3 - Le désir insatiable
Il nous faut encore ajouter une chose à l’analyse précédente : non content de ne nous donner que de brèves et
piètres satisfactions, au fond bien décevantes, le désir ne cesse de renaître, le même désir se portant à chaque
fois sur ce qui est plus ou moins un nouvel objet. Ainsi, le désir n’est jamais pleinement satisfait ; il est insatiable.

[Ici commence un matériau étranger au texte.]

/-! ### `ret` -/

@[simp] theorem State.ret_a : (s.ret).a = s.a := rfl
@[simp] theorem State.ret_f : (s.ret).f = s.f := rfl
@[simp] theorem State.ret_b : (s.ret).b = s.b := rfl
@[simp] theorem State.ret_c : (s.ret).c = s.c := rfl
@[simp] theorem State.ret_d : (s.ret).d = s.d := rfl
@[simp] theorem State.ret_e : (s.ret).e = s.e := rfl
@[simp] theorem State.ret_h : (s.ret).h = s.h := rfl
@[simp] theorem State.ret_l : (s.ret).l = s.l := rfl
@[simp] theorem State.ret_a' : (s.ret).a' = s.a' := rfl
@[simp] theorem State.ret_f' : (s.ret).f' = s.f' := rfl
@[simp] theorem State.ret_b' : (s.ret).b' = s.b' := rfl
@[simp] theorem State.ret_c' : (s.ret).c' = s.c' := rfl
@[simp] theorem State.ret_d' : (s.ret).d' = s.d' := rfl
@[simp] theorem State.ret_e' : (s.ret).e' = s.e' := rfl
@[simp] theorem State.ret_h' : (s.ret).h' = s.h' := rfl
@[simp] theorem State.ret_l' : (s.ret).l' = s.l' := rfl
@[simp] theorem State.ret_ix : (s.ret).ix = s.ix := rfl
@[simp] theorem State.ret_iy : (s.ret).iy = s.iy := rfl
@[simp] theorem State.ret_sp : (s.ret).sp = s.sp + 2 := rfl
@[simp] theorem State.ret_pc : (s.ret).pc = s.popped := rfl
@[simp] theorem State.ret_i : (s.ret).i = s.i := rfl
@[simp] theorem State.ret_r : (s.ret).r = s.r := rfl
@[simp] theorem State.ret_iff1 : (s.ret).iff1 = s.iff1 := rfl
@[simp] theorem State.ret_iff2 : (s.ret).iff2 = s.iff2 := rfl
@[simp] theorem State.ret_im : (s.ret).im = s.im := rfl
@[simp] theorem State.ret_halted : (s.ret).halted = s.halted := rfl
@[simp] theorem State.ret_eiShadow : (s.ret).eiShadow = s.eiShadow := rfl
@[simp] theorem State.ret_nmiLatch : (s.ret).nmiLatch = s.nmiLatch := rfl
@[simp] theorem State.ret_clock : (s.ret).clock = s.clock := rfl
@[simp] theorem State.ret_mem : (s.ret).mem = s.mem := rfl
@[simp] theorem State.ret_ioLog : (s.ret).ioLog = s.ioLog := rfl
@[simp] theorem State.ret_dbg : (s.ret).dbg = s.dbg := rfl
@[simp] theorem State.ret_faulted : (s.ret).faulted = s.faulted := rfl
@[simp] theorem State.ret_refused : (s.ret).refused = s.refused := rfl
@[simp] theorem State.ret_unset : (s.ret).unset = s.unset := rfl
@[simp] theorem State.ret_cfg : (s.ret).cfg = s.cfg := rfl
@[simp] theorem State.ret_env : (s.ret).env = s.env := rfl
@[simp] theorem State.ret_draws : (s.ret).draws = s.draws := rfl

/-! ### `repeatBlock` -/

@[simp] theorem State.repeatBlock_a (g : Byte) : (s.repeatBlock g).a = s.a := rfl
@[simp] theorem State.repeatBlock_b (g : Byte) : (s.repeatBlock g).b = s.b := rfl
@[simp] theorem State.repeatBlock_c (g : Byte) : (s.repeatBlock g).c = s.c := rfl
@[simp] theorem State.repeatBlock_d (g : Byte) : (s.repeatBlock g).d = s.d := rfl
@[simp] theorem State.repeatBlock_e (g : Byte) : (s.repeatBlock g).e = s.e := rfl
@[simp] theorem State.repeatBlock_h (g : Byte) : (s.repeatBlock g).h = s.h := rfl
@[simp] theorem State.repeatBlock_l (g : Byte) : (s.repeatBlock g).l = s.l := rfl
@[simp] theorem State.repeatBlock_a' (g : Byte) : (s.repeatBlock g).a' = s.a' := rfl
@[simp] theorem State.repeatBlock_f' (g : Byte) : (s.repeatBlock g).f' = s.f' := rfl
@[simp] theorem State.repeatBlock_b' (g : Byte) : (s.repeatBlock g).b' = s.b' := rfl
@[simp] theorem State.repeatBlock_c' (g : Byte) : (s.repeatBlock g).c' = s.c' := rfl
@[simp] theorem State.repeatBlock_d' (g : Byte) : (s.repeatBlock g).d' = s.d' := rfl
@[simp] theorem State.repeatBlock_e' (g : Byte) : (s.repeatBlock g).e' = s.e' := rfl
@[simp] theorem State.repeatBlock_h' (g : Byte) : (s.repeatBlock g).h' = s.h' := rfl
@[simp] theorem State.repeatBlock_l' (g : Byte) : (s.repeatBlock g).l' = s.l' := rfl
@[simp] theorem State.repeatBlock_ix (g : Byte) : (s.repeatBlock g).ix = s.ix := rfl
@[simp] theorem State.repeatBlock_iy (g : Byte) : (s.repeatBlock g).iy = s.iy := rfl
@[simp] theorem State.repeatBlock_sp (g : Byte) : (s.repeatBlock g).sp = s.sp := rfl
@[simp] theorem State.repeatBlock_pc (g : Byte) : (s.repeatBlock g).pc = s.pc - 2 := rfl
@[simp] theorem State.repeatBlock_i (g : Byte) : (s.repeatBlock g).i = s.i := rfl
@[simp] theorem State.repeatBlock_r (g : Byte) : (s.repeatBlock g).r = s.r := rfl
@[simp] theorem State.repeatBlock_iff1 (g : Byte) : (s.repeatBlock g).iff1 = s.iff1 := rfl
@[simp] theorem State.repeatBlock_iff2 (g : Byte) : (s.repeatBlock g).iff2 = s.iff2 := rfl
@[simp] theorem State.repeatBlock_im (g : Byte) : (s.repeatBlock g).im = s.im := rfl
@[simp] theorem State.repeatBlock_halted (g : Byte) : (s.repeatBlock g).halted = s.halted := rfl
@[simp] theorem State.repeatBlock_eiShadow (g : Byte) : (s.repeatBlock g).eiShadow = s.eiShadow := rfl
@[simp] theorem State.repeatBlock_nmiLatch (g : Byte) : (s.repeatBlock g).nmiLatch = s.nmiLatch := rfl
@[simp] theorem State.repeatBlock_clock (g : Byte) : (s.repeatBlock g).clock = s.clock := rfl
@[simp] theorem State.repeatBlock_mem (g : Byte) : (s.repeatBlock g).mem = s.mem := rfl
@[simp] theorem State.repeatBlock_ioLog (g : Byte) : (s.repeatBlock g).ioLog = s.ioLog := rfl
@[simp] theorem State.repeatBlock_dbg (g : Byte) : (s.repeatBlock g).dbg = s.dbg := rfl
@[simp] theorem State.repeatBlock_faulted (g : Byte) : (s.repeatBlock g).faulted = s.faulted := rfl
@[simp] theorem State.repeatBlock_refused (g : Byte) : (s.repeatBlock g).refused = s.refused := rfl
@[simp] theorem State.repeatBlock_unset (g : Byte) : (s.repeatBlock g).unset = s.unset := rfl
@[simp] theorem State.repeatBlock_cfg (g : Byte) : (s.repeatBlock g).cfg = s.cfg := rfl
@[simp] theorem State.repeatBlock_env (g : Byte) : (s.repeatBlock g).env = s.env := rfl
@[simp] theorem State.repeatBlock_draws (g : Byte) : (s.repeatBlock g).draws = s.draws + 1 := rfl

Par exemple, l’avare ne se contente jamais de la fortune qu’il a déjà. Il veut toujours plus d’or. Le Dom Juan ne se
satisfait jamais de toutes les femmes qu’il a déjà possédées, de toutes les amantes qui soupirent après lui. Il veut
sans cesse de nouvelles conquêtes. Le dictateur, lui, ne se repose jamais sur le pouvoir et les territoires acquis. Il
veut toujours plus de pouvoir, et plus de peuples soumis. Ces hommes ne sont jamais satisfaits, ils sont toujours
désirants, donc toujours malheureux. Il semble bien que nous aurons toujours plus de désirs que nous n’en
pourrons satisfaire. Ceci distingue le désir humain du besoin naturel, animal, qui est, lui, strictement limité, et aisé
à combler. Le lion repu s’endort. L’homme, lorsqu’il a satisfait ses besoins vitaux, se met en quête d’aventures,
de nouvelles sensations. L’homme est l’éternel insatisfait qui ne connaîtra jamais le bonheur.

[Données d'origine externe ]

/-- Settles O20: a step keeps the marks, and every call of a marked state returns its mark at once. -/
theorem marksStopTheEngineAndStay : Obligations.MarksStopTheEngineAndStay := by
  refine ⟨fun s h => (step_of_marked h).1, fun s h => (step_of_marked h).2, fun s t => step_keeps_marks,
    fun s stop fuel => ⟨fun r hf => ?_, fun r hf hr => ?_⟩, fun s t ret h => ⟨fun hm => ?_, fun hm => ?_⟩,
    fun s => State.isFinal_eq_false⟩
  · have := State.markReturn_of_faulted hf
    exact ⟨State.debugStep_of_mark this, State.debugRun_of_mark this stop fuel⟩
  · have := State.markReturn_of_refused hf hr
    exact ⟨State.debugStep_of_mark this, State.debugRun_of_mark this stop fuel⟩
  · rw [State.debugStep_keeps_marked (.inl hm) h]
  · rw [State.debugStep_keeps_marked (.inr hm) h]

/-! ### Unset locations -/

theorem swapAF_involutive : Function.Involutive swapAF := by
  intro x
  cases x <;> rfl

theorem swapX_involutive : Function.Involutive swapX := by
  intro x
  cases x <;> rfl

/-- Of an instruction that is no exchange, the marks left are those of the locations it does not write (R62). -/
theorem mem_marksAfter {i : Instr} {marks : List Loc} {loc : Loc} (hAF : i ≠ .exAfAf) (hX : i ≠ .exx) :
    loc ∈ marksAfter i marks ↔ loc ∈ marks ∧ loc ∉ writtenLocs i := by
  unfold marksAfter
  split
  · exact absurd rfl hAF
  · exact absurd rfl hX
  · simp

section
variable {s t : State} {locs : List Loc} {marks : List Loc → List Loc}

/-- The guard of a step that would complete faults on the first marked location read (R62). -/
theorem State.guardUnset_of_marked (hc : s.cfg.unsetRead = .fault) (hl : ∃ loc, loc ∈ locs ∧ loc ∈ s.unset) :
    ∃ loc, loc ∈ locs ∧ loc ∈ s.unset ∧ s.guardUnset locs marks (.next t) = .fault (.invariant (.unsetRead loc)) := by
  cases hf : locs.find? (fun x => s.unset.contains x) with
  | none =>
    obtain ⟨loc, hr, hm⟩ := hl
    simpa [hm] using List.find?_eq_none.mp hf loc hr
  | some loc =>
    have hm := List.find?_some hf
    exact ⟨loc, List.mem_of_find?_eq_some hf, by simpa using hm, by simp only [State.guardUnset, hc, hf]⟩

/-- The guard of a step that reads no marked location only moves the marks (R62). -/
theorem State.guardUnset_of_clean (hc : s.cfg.unsetRead = .fault) (hl : ∀ loc, loc ∈ locs → loc ∉ s.unset) :
    s.guardUnset locs marks (.next t) = .next { t with unset := marks s.unset } := by
  have hf : locs.find? (fun x => s.unset.contains x) = none := by simpa using hl
  simp only [State.guardUnset, hc, hf]

end

/-! ### The instruction step under the guard -/

/-- At a boundary with no reset, mark, interrupt or HALT a step runs the instruction decoded at PC (R520, R521). -/
theorem step_eq_runDecoded {s : State} {d : Decoded} (hr : s.engineReady) (hi : s.interruptPending = false)
    (hh : s.halted = false) (hd : decodeFrom s.memRead s.pc = .ok d) : step s = s.tick.runDecoded d := by
  simp only [State.interruptPending, Bool.or_eq_false_iff] at hi
  obtain ⟨⟨hl, he⟩, ha⟩ := hi
  have ha' : s.tick.acceptsInt s.intNow = false := ha
  have hd' : s.tick.decodeAtPc = .ok d := hd
  rw [step_of_ready hr, State.latchNmi_quiet he]
  simp [State.engineBody, State.instrStep, hl, hh, ha', hd']

/-- What an instruction reads does not depend on the samples to come. -/
theorem readLocs_tick (i : Instr) (s : State) : readLocs i s.tick = readLocs i s := rfl

/-- Under UNDOC = silicon, a decoded instruction runs to a next state, but for the guard. -/
theorem State.runDecoded_completes {s : State} (d : Decoded) (hs : s.cfg.undoc = .silicon) :
    ∃ t, s.runDecoded d = s.guardUnset (readLocs d.instr s) (marksAfter d.instr) (.next t) := by
  obtain ⟨t, ht⟩ := exec_completes d.instr (s := s.skipPrefixes d.wasted.length) hs
  exact ⟨_, by rw [State.runDecoded, ht]; rfl⟩

/-- Settles O23: the step is the guard around an instruction that completes; the guard faults on a marked location read, and
otherwise leaves the marks `marksAfter` gives. -/
theorem unsetReadFaultsAndWritesClearMarks : Obligations.UnsetReadFaultsAndWritesClearMarks := by
  intro s d hr hi hh hc hd hs
  obtain ⟨t, ht⟩ := State.runDecoded_completes (s := s.tick) d hs
  rw [step_eq_runDecoded hr hi hh hd, ht, readLocs_tick]
  refine ⟨State.guardUnset_of_marked (s := s.tick) hc, fun hl => ⟨_, State.guardUnset_of_clean (s := s.tick) hc hl,
    fun hAF hX loc => mem_marksAfter hAF hX, fun he loc => ?_, fun he loc => ?_⟩⟩
  · rw [he]
    exact List.mem_map_of_involutive swapAF_involutive
  · rw [he]
    exact List.mem_map_of_involutive swapX_involutive

end Sys2Proof.Machine

/-!
SUPPORT. The memory family (20_memory.md): what every step of a boundary, of whatever kind, leaves as it was, said once
(`StepFrame`, `step_frame`), and the Word that a store of a Word leaves; with them the statements O3, O4 and O8 settled.
-/

namespace Sys2Proof.Machine

/-! ### What every step keeps -/

/-- What a step of any kind (R520, R601) leaves as it was, and the one port event it may log, dated at its start (R470). -/
structure StepFrame (s t : State) : Prop where
  keeps : KeepsMemory s t
  clock : s.clock ≤ t.clock
  log : t.ioLog = s.ioLog ∨ ∃ e, e.time = s.clock ∧ t.ioLog = s.ioLog ++ [e]
  bps : t.dbg.bps = s.dbg.bps
  wps : t.dbg.wps = s.dbg.wps
  nextId : t.dbg.nextId = s.dbg.nextId
  unset : s.unset.Nodup → t.unset.Nodup

/-- The marks stay free of repetitions: a write only removes some, and an exchange moves them by an injection (R62). -/
theorem marksAfter_nodup (i : Instr) {marks : List Loc} (h : marks.Nodup) : (marksAfter i marks).Nodup := by
  unfold marksAfter
  split
  · exact h.map swapAF_involutive.injective
  · exact h.map swapX_involutive.injective
  · exact h.filter _

section
variable {s u t : State}

/-- Taking an interrupt pushes PC and touches no log, controller or mark (R530, R531, R533). -/
theorem StepFrame.enterHandler (f : StepFrame s u) (iff2 : Bool) (n : Nat) (target : State → Word) :
    StepFrame s (u.enterHandler iff2 n target) where
  keeps := f.keeps.trans (keepsMemory_enterHandler u iff2 n target)
  clock := f.clock.trans (by simp)
  log := by simpa using f.log
  bps := by simpa using f.bps
  wps := by simpa using f.wps
  nextId := by simpa using f.nextId
  unset := by simpa using f.unset

/-- Sampling a boundary's inputs uses up the samples and may set the NMI latch (R511, R520). -/
theorem stepFrame_latchNmi (s : State) (k : IntSample) : StepFrame s (s.tick.latchNmi k) :=
  ⟨.of_eq rfl rfl, Nat.le_refl _, .inl rfl, rfl, rfl, rfl, id⟩

/-- An NMI acknowledge clears the latch and enters the handler (R530). -/
theorem StepFrame.nmiAck (f : StepFrame s u) : StepFrame s u.nmiAck := by
  have hclear : StepFrame s { u with nmiLatch := false } :=
    ⟨f.keeps.of_mem rfl rfl, f.clock, f.log, f.bps, f.wps, f.nextId, f.unset⟩
  unfold State.nmiAck
  exact hclear.enterHandler ..

/-- A halted tick moves R and the clock (R522). -/
theorem StepFrame.haltTick (f : StepFrame s u) : StepFrame s u.haltTick :=
  ⟨f.keeps.of_mem rfl rfl, f.clock.trans (Nat.le_add_right _ _), f.log, f.bps, f.wps, f.nextId, f.unset⟩

/-- A warm reset clears control registers and the controller's mode, not its breakpoints or watchpoints (R601). -/
theorem stepFrame_warmReset (s : State) : StepFrame s s.tick.warmReset :=
  ⟨.of_eq rfl rfl, Nat.le_refl _, .inl rfl, rfl, rfl, rfl, id⟩

/-- An instruction step adds to `exec` the T-states of the wasted bytes before it and the moves of the marks (R62, R348, R521). -/
theorem ExecFrame.stepFrame {d : Decoded} {k : IntSample}
    (f : ExecFrame ((s.tick.latchNmi k).skipPrefixes d.wasted.length) u)
    (ht : t = { u with clock := u.clock + 4 * d.wasted.length, unset := t.unset })
    (hm : t.unset = u.unset ∨ t.unset = marksAfter d.instr s.unset) : StepFrame s t := by
  have hmem : t.mem = u.mem := by rw [ht]
  have hcfg : t.cfg = u.cfg := by rw [ht]
  have hclock : t.clock = u.clock + 4 * d.wasted.length := by rw [ht]
  have hlog : t.ioLog = u.ioLog := by rw [ht]
  have hdbg : t.dbg = s.dbg := by rw [ht]; exact f.dbg
  have hle : s.clock ≤ u.clock := f.clock
  refine ⟨(KeepsMemory.of_eq rfl rfl).trans (f.keeps.of_mem hmem hcfg), by omega, hlog ▸ f.log, by rw [hdbg], by rw [hdbg],
    by rw [hdbg], fun h => ?_⟩
  rcases hm with hm | hm
  · rw [hm, f.unset]
    exact h
  · rw [hm]
    exact marksAfter_nodup _ h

Nous goûterons le bonheur lorsque nous aurons obtenu une puissance suffisante pour satisfaire tous nos désirs,
disaient les sophistes, même s’il nous faut pour cela la plus haute puissance. Outre que la toute-puissance n’est
accessible qu’à Dieu et non aux hommes, il y a là une illusion. Car plus j’ai de pouvoir, plus mes désirs
augmentent, plus mon imagination s’exerce à me présenter de nouveaux plaisirs possibles et difficilement
accessibles. Serai-je cependant moins malheureux à mesure que mon pouvoir augmente ? Pas même, car mes
désirs s’accroissent à mesure aussi, et dans une plus grande proportion, selon une expansion inflationniste,
hypertrophique, logarithmique. Plus j’ai de pouvoir, et plus j’ai de désirs qui excèdent ce pouvoir, plus l’écart entre
mon pouvoir et mes désirs augmente. Or cet écart, ce sont mes désirs inassouvis, ma souffrance, mon malheur,
qui augmentent donc. Ainsi donc, le tyran, qui détient le maximum de pouvoir, n’est pas le plus heureux des
hommes, comme le prétendent les sophistes, mais le plus malheureux, comme le montre Platon pour les réfuter.

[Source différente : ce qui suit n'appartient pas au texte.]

/-- R171: a notice was raised on both ports and port `p` was answered; nothing else of either port has changed. -/
def State.toldAndAnswered (s t : State) (n : Notice) (p : Port) (k : RequestKind) (pl : Payload) : Prop :=
  ∀ q, t.port q =
    { s.port q with
      notices := (s.port q).notices.raise n
      response := if q = p then some ⟨k.code, .ok, pl⟩ else (s.port q).response }

/-! ### Results and verdicts -/

/-- R122: the entries of a recorded FAIL result, placed in list order: the log and the pool's free count after them, and the cut
shorts they raise, in order. -/
def placeAll (cx : CaptureContext) (rs : List RepairRecord) (row : Nat) :
    List Mismatch → List FailRecord → Nat → List FailRecord × Nat × List CutReason
  | [], log, pool => (log, pool, [])
  | m :: ms, log, pool =>
    match failOf rs row m with
    | none => placeAll cx rs row ms log pool
    | some f =>
      let r := placeFail cx log pool f
      let n := placeAll cx rs row ms r.log r.pool
      (n.1, n.2.1, r.cut.toList ++ n.2.2)

/-- R64, R148: analysis settles instance `i`, at the head of the Analysis Queue before `rest`, as entry `e`: VERDICT is raised on both
ports; with the link UP its pending pull is answered and removed, and its follow-up begins a new job; with the link DOWN the follow-up
is discarded; nothing else changes. The new job has no verdict reason (R6, R61), and the settled job's stays for STATUS to show until the first
dispatch (R148; how the model holds the two: notes/assumptions/27.md). -/
def State.settlesAs (s t : State) (i : Fin 64) (d : Descriptor) (rest : List AnalysisEntry) (e : Entry) : Prop :=
  let up := s.linkUp d.link
  t.entry i =
      (match e.followUp with
       | none => e
       | some f =>
         if up then
           { e with
             state := .queued
             followUp := none
             run := { e.run with jobSequence := some f.sequence, runCount := 0, runClass := none }
             flags := { e.flags with partialRun := false, untested := false }
             reason := .none
             settledReason := e.reason }
         else { e with followUp := none }) ∧
    t.workQueue =
      s.workQueue ++
        (match e.followUp with
         | none => []
         | some f =>
           if up then
             [⟨i, f.sequence, if f.urgency = .urgent then .urgent else .normal, portRequester f.requester, s.now, none⟩]
           else []) ∧
    t.link d.link =
      (if up = true ∧ i ∈ (s.link d.link).pulls then
        { s.link d.link with
          pulls := (s.link d.link).pulls.filter (· != i)
          sent := (s.link d.link).sent ++ answersTo d e }
      else s.link d.link) ∧
    s.otherLinksKept t d.link ∧ s.told t (.verdict (maskBit i)) ∧ t.analysisQueue = rest ∧ t.analysing = false ∧
    s.othersKept t i ∧
    t = { s with
          table := t.table, workQueue := t.workQueue, linkTable := t.linkTable, cardPort := t.cardPort,
          chassisPort := t.chassisPort, analysisQueue := t.analysisQueue, analysing := t.analysing }

/-- R53: a command's outcome is that engine `e` of state `u` reaches element ordinal `k`, the cursors at `p`: what `reach` comes to, and, when
the run leaves the engine by it, what the engine then turns to. -/
def State.comesToReach (u : State) (e : Fin 6) (k : Nat) (p : Nat × Nat) (o : Host.Outcome State Fault Refusal) : Prop :=
  (∀ t, u.reach e k p = (t, false) → o = .next t) ∧
    ∀ t, u.reach e k p = (t, true) → ∃ v, t.turnsTo e v ∧ o = .next v

/-! ### Spares and allocation (R139 to R142) -/

/-- R139: the attribution that a fail of this map record's spare carries. -/
def RepairRecord.blame (r : RepairRecord) : Attribution :=
  match r.kind with
  | .row => .spareRow r.spare
  | .column => .spareColumn r.spare

/-- R140, R141: line `n` of kind `k` takes the first FREE spare of its kind, which becomes USED, with a FOUND, UNVERIFIED record. -/
def Allocation.takes (a : Allocation) (k : LineKind) (n : Nat) (b : Allocation) : Prop :=
  ∃ spare : Nat, (a.spares k)[spare]? = some .free ∧ (∀ m : Nat, m < spare → (a.spares k)[m]? ≠ some .free) ∧
    b =
      { rowSpares := if k = .row then a.rowSpares.set spare .used else a.rowSpares
        columnSpares := if k = .column then a.columnSpares.set spare .used else a.columnSpares
        added := a.added ++ [⟨k, n, spare, .found, false, false⟩] }

/-- R140: some lines take spares one after another. -/
inductive TakeAll : List (LineKind × Nat) → Allocation → Allocation → Prop where
  | nil (a : Allocation) : TakeAll [] a a
  | cons {k : LineKind} {n : Nat} {t : List (LineKind × Nat)} {a b c : Allocation} (h : a.takes k n b) (r : TakeAll t b c) :
    TakeAll ((k, n) :: t) a c

/-- A kind has a FREE spare. -/
def Allocation.hasFree (a : Allocation) (k : LineKind) : Prop := SpareState.free ∈ a.spares k

/-- R141: line `n` of kind `k` is the one to take: its kind has a FREE spare, a cell lies in it, and every line of a kind with a FREE spare
holds fewer of the cells, or as many and stands behind it: a column behind a row, a higher number behind a lower. -/
def Allocation.prefers (a : Allocation) (cells : List (Nat × Nat)) (k : LineKind) (n : Nat) : Prop :=
  a.hasFree k ∧ (∃ c ∈ cells, cellLine k c = n) ∧
    ∀ j, a.hasFree j → ∀ c ∈ cells,
      cellCount j cells (cellLine j c) < cellCount k cells n ∨
        (cellCount j cells (cellLine j c) = cellCount k cells n ∧ ((k = .row ∧ j = .column) ∨ (k = j ∧ n ≤ cellLine j c)))

/-- R141: lines take spares, the preferred one each time, until no remaining cell is left. -/
inductive Covers : List (Nat × Nat) → Allocation → Allocation → Prop where
  | done (a : Allocation) : Covers [] a a
  | take {cells : List (Nat × Nat)} {k : LineKind} {n : Nat} {a b c : Allocation} (p : a.prefers cells k n) (h : a.takes k n b)
    (r : Covers (cells.filter fun x => cellLine k x != n) b c) : Covers cells a c

/-- R141: the spares run out with remaining cells left. -/
inductive CoverFails : List (Nat × Nat) → Allocation → Prop where
  | stuck {cells : List (Nat × Nat)} {a : Allocation} (h : cells ≠ []) (f : ∀ k, ¬a.hasFree k) : CoverFails cells a
  | take {cells : List (Nat × Nat)} {k : LineKind} {n : Nat} {a b : Allocation} (p : a.prefers cells k n) (h : a.takes k n b)
    (r : CoverFails (cells.filter fun x => cellLine k x != n) b) : CoverFails cells a

/-! ### Messages of the devices (R105, R175) -/

/-- Section 11.5: the byte whose bit 7 is the first of (up to) eight bits, unused low bits 0. -/
def packByte (l : List Bool) : Byte := BitVec.ofNat 8 ((List.range 8).foldl (fun n k => 2 * n + (l.getD k false).toNat) 0)

/-- The bytes of some bits, `n` bytes. -/
def packBits : Nat → List Bool → List Byte
  | 0, _ => []
  | n + 1, l => packByte (l.take 8) :: packBits n (l.drop 8)

/-- Section 11.5: the bytes of a RESULT: kind 17, tag, outcome, count, and each entry's column and vector. -/
def resultBytes (tag : Fin 8) (o : ResultOutcome) (ms : List Mismatch) : List Byte :=
  [17, BitVec.ofNat 8 tag.val, if o = .fail then 1 else 0, BitVec.ofNat 8 ms.length] ++
    ms.flatMap fun m => bytesOf 2 m.column ++ (m.vector.elim [] fun v => packBits ((v.length + 7) / 8) v)

/-- R105, R175, section 11.5: the bytes are a message that the UP link `l` takes: READY 19, RESET_NOTICE 20, PULL 21, IN_SERVICE 22,
OUT_OF_SERVICE 23, a LOAD_DONE 18 that answers a load, a GUARD 24 with set byte 0 or 1, or a RESULT that is well formed under R103. -/
def State.takesMessage (s : State) (l : Fin 4) (bs : List Byte) : Prop :=
  bs = [19] ∨ bs = [20] ∨ (∃ m : Byte, bs = [21, m] ∨ bs = [22, m] ∨ bs = [23, m]) ∨
    (∃ u ∈ (s.link l).loads, bs = [18, BitVec.ofNat 8 u.memId.val]) ∨
    (∃ (m set : Byte) (a b : Nat), a < 16777216 ∧ b < 16777216 ∧ (set = 0 ∨ set = 1) ∧
      bs = [24, m] ++ bytesOf 3 a ++ bytesOf 3 b ++ [set]) ∨
    ∃ tag o ms, s.resultWellFormed l tag o ms = true ∧ (∀ x ∈ ms, x.column < 65536) ∧ bs = resultBytes tag o ms

/-! ### Losing a link -/

/-- R105, R106, R107: what takes the UP link `l` DOWN, and the reason it leaves: RESET_NOTICE, a malformed message, a RESULT that fails
R103, a LOAD_DONE that matches no load, and a burst or a load 50 ms old at the Time Base's value. -/
inductive LinkLoss (s : State) (l : Fin 4) : Instr → DownReason → Prop where
  | resetNotice : LinkLoss s l (.resetNotice l) .reset
  | malformed (bs : List Byte) (h : ¬s.takesMessage l bs) : LinkLoss s l (.malformed l bs) .malformed
  | result (tag : Fin 8) (o : ResultOutcome) (ms : List Mismatch) (h : s.resultWellFormed l tag o ms = false) :
    LinkLoss s l (.result l tag o ms) .malformed
  | loadDone (m : Fin 256) (h : ∀ u ∈ (s.link l).loads, u.memId ≠ m) : LinkLoss s l (.loadDone l m) .malformed
  | burstTimeout (u : TagUse) (h : u ∈ (s.link l).tags) (due : u.issued + 50 = s.now) : LinkLoss s l (.burstTimeout l) .timeout
  | loadTimeout (u : LoadUse) (h : u ∈ (s.link l).loads) (due : u.sentAt + 50 = s.now) : LinkLoss s l (.loadTimeout l) .timeout

end Sys2Proof.Machine
end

C’est en effet encore une expérience banale que de remarquer que les pauvres qui n’ont presque rien n’ont aussi
que des désirs fort simples et peu nombreux : un toit pour se protéger du froid et de quoi manger à leur faim... A
l’inverse, les riches qui ont déjà tant pour être heureux se signalent par des désirs extravagants, et la moindre
petite babiole qui leur manque est pour eux comme une immense catastrophe qui ruine tout leur bonheur et les
fait trépigner de rage comme des enfants trop gâtés. Plus on est riche et puissant, et plus nos désirs deviennent
recherchés et raffinés, difficiles à satisfaire, et se heurtent à des limites absolues : celles de la temporalité, de la
satiété, de l’organisme vivant. Celui qui a déjà tout en vient à désirer l’éternelle jeunesse, la permanente
jouissance ; il part en guerre contre le temps et la condition humaine. Peine perdue... Ainsi, le tyran est bien le
plus malheureux des hommes, lui qui se veut le maître des autres est l’esclave de ses désirs. Il n’est même pas
son propre maître, puisqu’il ne peut résister à ce qui fait son malheur.